WHAT NEEDS TO BE DONE. Within the records below, reproduce without change the lines from the line that has "or a start-up" through the line that has "its owner form change the image in flash. -/", and only those.

EXERCISE DATA.
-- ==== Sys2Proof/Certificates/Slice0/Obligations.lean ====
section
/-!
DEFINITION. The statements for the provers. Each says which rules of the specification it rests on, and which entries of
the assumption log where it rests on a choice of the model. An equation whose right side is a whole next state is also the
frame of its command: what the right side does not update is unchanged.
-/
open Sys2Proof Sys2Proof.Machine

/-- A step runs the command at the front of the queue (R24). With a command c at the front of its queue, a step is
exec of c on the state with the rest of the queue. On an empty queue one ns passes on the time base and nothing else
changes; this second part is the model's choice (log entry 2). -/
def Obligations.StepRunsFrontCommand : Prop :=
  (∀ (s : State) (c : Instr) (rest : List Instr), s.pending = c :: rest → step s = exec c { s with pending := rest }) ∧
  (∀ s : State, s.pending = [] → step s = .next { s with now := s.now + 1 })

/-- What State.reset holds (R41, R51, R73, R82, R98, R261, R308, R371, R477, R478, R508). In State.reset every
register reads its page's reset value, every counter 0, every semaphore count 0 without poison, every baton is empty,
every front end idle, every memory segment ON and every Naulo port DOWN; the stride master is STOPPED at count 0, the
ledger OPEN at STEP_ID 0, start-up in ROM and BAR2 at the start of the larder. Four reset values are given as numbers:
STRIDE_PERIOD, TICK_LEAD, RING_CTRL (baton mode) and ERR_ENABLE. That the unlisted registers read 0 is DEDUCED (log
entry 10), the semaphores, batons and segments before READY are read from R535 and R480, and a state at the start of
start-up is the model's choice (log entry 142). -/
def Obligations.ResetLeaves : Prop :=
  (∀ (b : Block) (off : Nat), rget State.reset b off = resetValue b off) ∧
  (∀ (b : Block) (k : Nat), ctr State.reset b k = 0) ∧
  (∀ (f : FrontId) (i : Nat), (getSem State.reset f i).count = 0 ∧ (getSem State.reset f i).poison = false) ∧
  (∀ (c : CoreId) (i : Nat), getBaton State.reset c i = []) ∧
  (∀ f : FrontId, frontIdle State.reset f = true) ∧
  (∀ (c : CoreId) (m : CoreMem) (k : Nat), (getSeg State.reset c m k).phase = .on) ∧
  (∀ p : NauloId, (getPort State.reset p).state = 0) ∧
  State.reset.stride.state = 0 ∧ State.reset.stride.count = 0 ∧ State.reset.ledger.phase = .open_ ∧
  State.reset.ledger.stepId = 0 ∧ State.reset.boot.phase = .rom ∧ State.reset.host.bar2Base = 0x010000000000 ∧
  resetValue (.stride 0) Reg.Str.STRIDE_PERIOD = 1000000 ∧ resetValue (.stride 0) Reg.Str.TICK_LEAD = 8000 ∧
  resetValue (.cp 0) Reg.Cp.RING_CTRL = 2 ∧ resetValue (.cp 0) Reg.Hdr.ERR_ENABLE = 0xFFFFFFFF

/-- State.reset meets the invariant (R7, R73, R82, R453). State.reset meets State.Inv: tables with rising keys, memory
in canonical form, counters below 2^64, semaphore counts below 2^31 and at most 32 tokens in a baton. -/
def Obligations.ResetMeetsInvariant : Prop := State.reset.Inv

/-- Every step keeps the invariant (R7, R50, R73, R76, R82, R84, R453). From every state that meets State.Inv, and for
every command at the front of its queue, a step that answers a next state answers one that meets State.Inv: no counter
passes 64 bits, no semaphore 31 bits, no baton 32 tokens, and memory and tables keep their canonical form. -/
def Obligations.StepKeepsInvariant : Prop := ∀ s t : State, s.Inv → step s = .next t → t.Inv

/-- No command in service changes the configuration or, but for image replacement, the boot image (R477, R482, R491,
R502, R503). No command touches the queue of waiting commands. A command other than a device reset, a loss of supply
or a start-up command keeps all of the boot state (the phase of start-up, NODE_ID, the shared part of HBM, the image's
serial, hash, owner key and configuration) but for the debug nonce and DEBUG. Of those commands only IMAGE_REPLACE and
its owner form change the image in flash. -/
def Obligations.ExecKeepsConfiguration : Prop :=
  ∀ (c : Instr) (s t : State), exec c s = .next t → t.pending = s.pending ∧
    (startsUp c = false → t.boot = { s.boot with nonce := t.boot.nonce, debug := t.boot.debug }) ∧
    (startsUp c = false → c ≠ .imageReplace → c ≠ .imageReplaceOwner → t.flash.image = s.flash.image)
* * *
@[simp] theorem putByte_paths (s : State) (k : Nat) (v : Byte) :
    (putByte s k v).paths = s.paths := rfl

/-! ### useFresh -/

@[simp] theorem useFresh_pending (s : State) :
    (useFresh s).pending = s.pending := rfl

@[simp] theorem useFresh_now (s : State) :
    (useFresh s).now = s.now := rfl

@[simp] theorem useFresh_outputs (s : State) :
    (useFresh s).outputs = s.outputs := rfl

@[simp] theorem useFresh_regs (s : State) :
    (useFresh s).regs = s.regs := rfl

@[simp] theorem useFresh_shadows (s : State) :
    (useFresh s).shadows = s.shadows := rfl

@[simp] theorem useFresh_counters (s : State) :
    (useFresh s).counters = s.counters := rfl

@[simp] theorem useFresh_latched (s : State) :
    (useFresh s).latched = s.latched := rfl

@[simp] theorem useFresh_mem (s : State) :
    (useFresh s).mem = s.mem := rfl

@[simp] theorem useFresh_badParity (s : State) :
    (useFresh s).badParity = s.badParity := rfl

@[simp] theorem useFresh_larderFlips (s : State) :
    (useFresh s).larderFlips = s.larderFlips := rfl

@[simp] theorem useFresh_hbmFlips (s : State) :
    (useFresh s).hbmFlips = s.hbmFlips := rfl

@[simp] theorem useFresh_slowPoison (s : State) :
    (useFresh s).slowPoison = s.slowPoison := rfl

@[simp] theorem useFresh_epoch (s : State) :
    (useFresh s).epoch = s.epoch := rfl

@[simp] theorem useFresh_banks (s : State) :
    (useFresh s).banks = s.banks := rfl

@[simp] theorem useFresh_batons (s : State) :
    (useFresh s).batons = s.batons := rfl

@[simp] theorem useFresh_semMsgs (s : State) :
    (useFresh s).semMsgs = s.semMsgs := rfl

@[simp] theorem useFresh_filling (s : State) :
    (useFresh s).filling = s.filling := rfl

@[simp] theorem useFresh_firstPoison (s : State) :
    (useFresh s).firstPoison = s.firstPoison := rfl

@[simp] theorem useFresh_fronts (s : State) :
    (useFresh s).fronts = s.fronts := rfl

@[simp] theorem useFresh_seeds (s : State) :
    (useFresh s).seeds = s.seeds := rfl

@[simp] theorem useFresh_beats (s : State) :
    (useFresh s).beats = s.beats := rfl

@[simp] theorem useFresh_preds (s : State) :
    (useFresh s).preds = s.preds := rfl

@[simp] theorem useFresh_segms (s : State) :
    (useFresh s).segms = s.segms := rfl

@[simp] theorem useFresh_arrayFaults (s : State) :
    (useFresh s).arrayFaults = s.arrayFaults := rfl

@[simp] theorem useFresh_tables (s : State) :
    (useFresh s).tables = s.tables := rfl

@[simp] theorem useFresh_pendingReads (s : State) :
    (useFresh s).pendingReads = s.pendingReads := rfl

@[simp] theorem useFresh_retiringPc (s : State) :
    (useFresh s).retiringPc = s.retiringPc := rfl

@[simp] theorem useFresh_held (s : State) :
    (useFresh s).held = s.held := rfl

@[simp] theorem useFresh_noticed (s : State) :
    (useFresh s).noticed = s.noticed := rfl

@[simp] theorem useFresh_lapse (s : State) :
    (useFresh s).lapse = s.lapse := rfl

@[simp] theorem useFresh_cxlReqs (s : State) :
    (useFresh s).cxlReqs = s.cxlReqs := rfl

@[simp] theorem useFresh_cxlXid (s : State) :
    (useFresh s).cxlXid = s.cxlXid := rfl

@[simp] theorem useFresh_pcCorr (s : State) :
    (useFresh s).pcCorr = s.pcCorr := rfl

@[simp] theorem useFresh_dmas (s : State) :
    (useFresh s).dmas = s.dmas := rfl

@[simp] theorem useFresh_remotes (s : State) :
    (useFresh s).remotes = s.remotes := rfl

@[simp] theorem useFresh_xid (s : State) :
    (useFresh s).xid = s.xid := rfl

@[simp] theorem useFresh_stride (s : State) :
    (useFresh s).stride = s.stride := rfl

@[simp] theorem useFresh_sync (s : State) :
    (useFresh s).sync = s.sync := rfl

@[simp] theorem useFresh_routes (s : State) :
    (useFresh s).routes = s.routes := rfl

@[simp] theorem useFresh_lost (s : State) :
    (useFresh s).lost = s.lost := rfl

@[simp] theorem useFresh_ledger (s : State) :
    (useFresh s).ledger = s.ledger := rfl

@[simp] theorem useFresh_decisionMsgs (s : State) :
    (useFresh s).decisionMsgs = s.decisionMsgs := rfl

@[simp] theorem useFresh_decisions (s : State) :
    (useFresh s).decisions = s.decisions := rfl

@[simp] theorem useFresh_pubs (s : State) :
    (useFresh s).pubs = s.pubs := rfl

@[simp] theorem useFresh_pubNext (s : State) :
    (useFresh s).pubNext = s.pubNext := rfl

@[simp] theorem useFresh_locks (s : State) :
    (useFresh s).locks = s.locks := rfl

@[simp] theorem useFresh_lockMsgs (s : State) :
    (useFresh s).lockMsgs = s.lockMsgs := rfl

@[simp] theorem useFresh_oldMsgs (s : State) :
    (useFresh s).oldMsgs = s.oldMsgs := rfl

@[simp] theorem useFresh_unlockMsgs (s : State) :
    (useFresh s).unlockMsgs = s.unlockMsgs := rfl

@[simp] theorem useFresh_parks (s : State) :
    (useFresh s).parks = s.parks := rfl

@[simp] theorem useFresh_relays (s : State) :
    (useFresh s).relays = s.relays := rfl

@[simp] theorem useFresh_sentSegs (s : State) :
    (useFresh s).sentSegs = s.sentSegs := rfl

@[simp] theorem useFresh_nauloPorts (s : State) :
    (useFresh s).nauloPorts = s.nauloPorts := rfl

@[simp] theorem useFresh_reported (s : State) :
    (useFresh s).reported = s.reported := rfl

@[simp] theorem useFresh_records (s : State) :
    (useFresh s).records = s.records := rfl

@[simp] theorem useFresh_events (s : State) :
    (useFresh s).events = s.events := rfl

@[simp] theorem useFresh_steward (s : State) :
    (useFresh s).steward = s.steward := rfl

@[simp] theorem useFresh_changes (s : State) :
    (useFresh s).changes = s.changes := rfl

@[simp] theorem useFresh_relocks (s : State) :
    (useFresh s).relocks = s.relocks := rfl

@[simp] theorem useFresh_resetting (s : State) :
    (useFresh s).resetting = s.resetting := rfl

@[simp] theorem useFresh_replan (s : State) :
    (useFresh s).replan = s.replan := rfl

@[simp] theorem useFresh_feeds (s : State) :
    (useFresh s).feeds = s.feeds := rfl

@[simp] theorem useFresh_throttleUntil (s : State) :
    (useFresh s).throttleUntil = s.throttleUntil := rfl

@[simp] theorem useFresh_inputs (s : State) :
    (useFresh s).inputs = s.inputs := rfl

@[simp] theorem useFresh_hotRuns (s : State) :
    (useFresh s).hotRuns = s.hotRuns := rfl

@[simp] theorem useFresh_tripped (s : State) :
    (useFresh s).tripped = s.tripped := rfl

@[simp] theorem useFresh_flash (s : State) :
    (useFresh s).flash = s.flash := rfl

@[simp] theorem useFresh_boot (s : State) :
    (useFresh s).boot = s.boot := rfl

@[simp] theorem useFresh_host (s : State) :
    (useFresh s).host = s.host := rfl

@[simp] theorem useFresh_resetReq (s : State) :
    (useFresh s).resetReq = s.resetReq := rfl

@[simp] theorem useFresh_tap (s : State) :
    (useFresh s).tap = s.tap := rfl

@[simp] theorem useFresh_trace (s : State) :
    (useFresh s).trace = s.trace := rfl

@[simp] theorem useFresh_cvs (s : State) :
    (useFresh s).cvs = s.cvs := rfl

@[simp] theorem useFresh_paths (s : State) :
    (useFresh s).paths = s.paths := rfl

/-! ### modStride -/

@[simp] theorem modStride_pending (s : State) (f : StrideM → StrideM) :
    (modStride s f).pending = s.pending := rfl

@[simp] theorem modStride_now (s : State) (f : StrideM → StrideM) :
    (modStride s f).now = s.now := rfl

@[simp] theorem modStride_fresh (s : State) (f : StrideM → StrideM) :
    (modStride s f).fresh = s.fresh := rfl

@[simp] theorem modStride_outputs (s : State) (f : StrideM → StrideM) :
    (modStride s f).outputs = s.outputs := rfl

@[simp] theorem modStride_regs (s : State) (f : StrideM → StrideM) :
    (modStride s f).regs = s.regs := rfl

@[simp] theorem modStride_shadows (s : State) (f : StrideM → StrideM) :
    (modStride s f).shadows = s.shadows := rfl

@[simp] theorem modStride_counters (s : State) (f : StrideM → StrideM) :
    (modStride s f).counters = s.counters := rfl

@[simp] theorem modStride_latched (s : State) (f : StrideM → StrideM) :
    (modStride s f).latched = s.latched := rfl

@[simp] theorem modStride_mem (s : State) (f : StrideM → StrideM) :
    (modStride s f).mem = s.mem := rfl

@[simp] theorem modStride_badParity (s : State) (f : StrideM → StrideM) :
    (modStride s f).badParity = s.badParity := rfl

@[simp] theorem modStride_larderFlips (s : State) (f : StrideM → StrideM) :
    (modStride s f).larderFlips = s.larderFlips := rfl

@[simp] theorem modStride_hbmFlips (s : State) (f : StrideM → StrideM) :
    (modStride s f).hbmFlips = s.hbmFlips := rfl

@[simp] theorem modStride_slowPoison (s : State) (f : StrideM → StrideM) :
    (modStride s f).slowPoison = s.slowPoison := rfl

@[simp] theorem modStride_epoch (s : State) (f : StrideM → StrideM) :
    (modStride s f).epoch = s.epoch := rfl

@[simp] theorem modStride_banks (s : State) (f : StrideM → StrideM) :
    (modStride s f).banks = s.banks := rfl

WRITTEN RESPONSE.
or a start-up command keeps all of the boot state (the phase of start-up, NODE_ID, the shared part of HBM, the image's
serial, hash, owner key and configuration) but for the debug nonce and DEBUG. Of those commands only IMAGE_REPLACE and
its owner form change the image in flash. -/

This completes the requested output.